The soldiers stationed in western Montana Territory had been there only a few weeks, having been sent into the area to build a post near Missoula City to police intertribal conflict over hunting grounds and to offset rising fears of an Indian war among Bitterroot Valley settlers as the government attempted to remove area tribesmen to a reservation farther north. Lieutenant Colonel Charles C. Gilbert, Seventh U.S. Infantry, selected the site of the new post four miles southwest of the community. On June 25, 1877, Captain Charles C. Rawn established the Post at Missoula (formally named Fort Missoula in November, 1877) with soldiers of Companies A and I, Seventh Infantry, out of Fort Shaw. [35] As building progressed, Captain Rawn, a Civil War veteran with sixteen years in the regiment, visited the different tribes in the region and gained statements of continued friendship from their leaders. In particular, Chief Charlo of the Flatheads, longtime allies of the Nez Perces, pledged neutrality in the escalating conflict, but promised to provide the army with intelligence of Nez Perce movements (and later more openly sided with the troops). As a precautionary measure, Rawn hastily fortified the new post, then sent an officer and four men "to watch the Loo-Loo [sic] trail from a point where it can be seen six or eight miles and report the approach of any large band of Indians from the west side." [36]

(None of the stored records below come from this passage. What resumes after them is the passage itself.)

/-- STOP (R112), from every state of the lines, with the clock wait polled low `d` times: the lines after each uop, the
flags, and completion at step 5 + d + F, the count the spec derives in R192. -/
def Obligations.StopRunsToItsEnd : Prop :=
  ∀ (s : State) (d : Nat), Bound s → Presented 0x200#12 s →
    NoReset s (6 + d + Config.delayFullCycles) → WaitAnswered s 3 d →
    (∃ u, runSteps 2 s = .next u ∧ u.lineState .sda = .held ∧ u.lineState .scl = s.lineState .scl) ∧
    (∃ u, runSteps 3 s = .next u ∧ u.lineState .sda = .held ∧ u.lineState .scl = .released) ∧
    (∃ u, runSteps (4 + d) s = .next u ∧ u.lineState .sda = .held ∧ u.lineState .scl = .released) ∧
    (∃ u, runSteps (4 + d + Config.delayFullCycles) s = .next u ∧
      u.lineState .sda = .held ∧ u.lineState .scl = .released) ∧
    (∃ u, runSteps (5 + d + Config.delayFullCycles) s = .next u ∧ u.boundary = some .br) ∧
    ∃ t, runSteps (6 + d + Config.delayFullCycles) s = .next t ∧
      t.boundary = some .br ∧ t.busy = false ∧ t.rspValid = true ∧ t.rspOk = true ∧ t.phase = .idle ∧
      t.nack = false ∧ SameBinding s t ∧ OtherPinsSame s t

/-- WRITE shows the byte MSB-first, one bit per clock pulse (R42, R120, S1), wherever the clock is stretched (the `i`-th
wait polled low `d i` times). For the eight `i`, with the data line RELEASED for a 1 and HELD for a 0 of bit `7 - i` from
before the pulse to after it: the clock HELD before the pulse (before the first one, as WRITE found it), RELEASED over
every poll of its wait and its full high delay, then HELD over its full low delay. -/
def Obligations.WriteShowsTheByteMsbFirst : Prop :=
  ∀ (s : State) (data : Byte) (F : Nat) (d : Nat → Nat), F = Config.delayFullCycles → Bound s →
    Presented (0x300#12 ||| data.setWidth 12) s → NoReset s (33 + 16 * F + waited d 8) →
    (∀ i < 8, WaitAnswered s (3 + i * (4 + 2 * F) + waited d i) (d i)) →
    ∀ i < 8,
      (∃ u, runSteps (2 + i * (4 + 2 * F) + waited d i) s = .next u ∧
        u.lineState .scl = (if i = 0 then s.lineState .scl else .held) ∧
        u.lineState .sda = if data.getLsbD (7 - i) then .released else .held) ∧
      (∀ j ≤ F + 1 + d i, ∃ u, runSteps (3 + i * (4 + 2 * F) + waited d i + j) s = .next u ∧
        u.lineState .scl = .released ∧ u.lineState .sda = if data.getLsbD (7 - i) then .released else .held) ∧
      (∀ j ≤ F, ∃ u, runSteps (5 + F + i * (4 + 2 * F) + waited d (i + 1) + j) s = .next u ∧
        u.lineState .scl = .held ∧ u.lineState .sda = if data.getLsbD (7 - i) then .released else .held)

/-- WRITE acknowledged (R123), wherever the clock is stretched. The ninth pulse (R120, decisions D9, D10): the data line
RELEASED with the clock still HELD, both RELEASED from the release of the clock to the sample, the clock HELD, then the
data line HELD. Completion at step 39 + 17F and one more for each low poll, the count the spec derives in R192, with the
lines in boundary state BH. -/
def Obligations.WriteAcknowledgedRunsToItsEnd : Prop :=
  ∀ (s : State) (data : Byte) (F : Nat) (d : Nat → Nat), F = Config.delayFullCycles → Bound s →
    Presented (0x300#12 ||| data.setWidth 12) s → NoReset s (40 + 17 * F + waited d 9) →
    (∀ i < 9, WaitAnswered s (3 + i * (4 + 2 * F) + waited d i) (d i)) →
    s.pinAt .sda (36 + 17 * F + waited d 9) = false →
    (∃ u, runSteps (34 + 16 * F + waited d 8) s = .next u ∧
      u.lineState .sda = .released ∧ u.lineState .scl = .held) ∧
    (∀ j ≤ F + 2 + d 8, ∃ u, runSteps (35 + 16 * F + waited d 8 + j) s = .next u ∧ u.boundary = some .br) ∧
    (∃ u, runSteps (38 + 17 * F + waited d 9) s = .next u ∧
      u.lineState .sda = .released ∧ u.lineState .scl = .held) ∧
    (∃ u, runSteps (39 + 17 * F + waited d 9) s = .next u ∧ u.boundary = some .bh) ∧
    ∃ t, runSteps (40 + 17 * F + waited d 9) s = .next t ∧
      t.boundary = some .bh ∧ t.busy = false ∧ t.rspValid = true ∧ t.rspOk = true ∧ t.nack = false ∧
      t.sh = 0x00#8 ∧ t.phase = .byteTransferWrite ∧ SameBinding s t ∧ OtherPinsSame s t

The detail under Second Lieutenant Francis Woodbridge was the one that had been reported to Looking Glass at Lolo Hot Springs. Woodbridge ascended the trail for several days. On June 21, Rawn, having heard nothing from them, dispatched First Lieutenant Charles A. Coolidge with one soldier and several civilian volunteers to learn Woodbridge's whereabouts. Coolidge's party encountered them a day later, as Woodbridge returned down the trail. That same day a mixed-blood Salish Indian named Jim Simonds (more commonly known as Delaware Jim), who lived with one of the Nez Perce women, brought word to the detachments of the arrival of the Indians at Grave Creek Meadows and Woodman's Prairie, [37] and the news, immediately forwarded to Rawn, spread quickly through the Bitterroot Valley creating consternation among the settlers. [38] Four days later, Rawn led four officers, thirty enlisted men, and about fifty volunteers six miles up the trail to a point "in what I considered the most defensible and least-easily flanked part of the cañon between the Indians and Bitter Root Valley." "My intentions were," reported Rawn, "to compel the Indians to surrender their arms and ammunition, and to dispute their passage, by force of arms, into Bitter Root Valley." [39] Rawn's command advanced into Lolo in skirmish formation. One soldier recalled that as they entered a narrow part of the canyon Nez Perce pickets fired on them, after which "the main column closed up and we went ahead into the defile." No further shooting occurred. [40]

Also on the twenty-fifth, Delaware Jim communicated with the Nez Perces, relaying the information to Rawn, who notified district headquarters of his status:

Am intrenching twenty-five regulars and about fifty volunteers in . . . Lou Lou cañon. Have promises of more volunteers but am not certain of these. Please send me along more troops. Will go up and see them to-morrow and inform them that unless they disarm and dismount will give them a fight. White Bird says he will go through peaceably, if he can, but will go through. This news is entirely reliable. [41]

On Thursday evening, July 26, Rawn, accompanied by a group of regulars and volunteers, and carrying a flag of truce "fashioned by tying a white handkerchief to a gun barrel," met with the tribesmen and demanded that they turn in their arms and horses. Both Looking Glass and White Bird attended the council, and Joseph appeared as the proceeding ended, apparently concurring in a decision to meet Rawn again the next day. [42] That same day, Montana Territory Governor Benjamin F. Potts, who had arrived in Missoula with an escort, issued a call for volunteers and then hurried to the front. He wanted no trouble with the Nez Perces. [43]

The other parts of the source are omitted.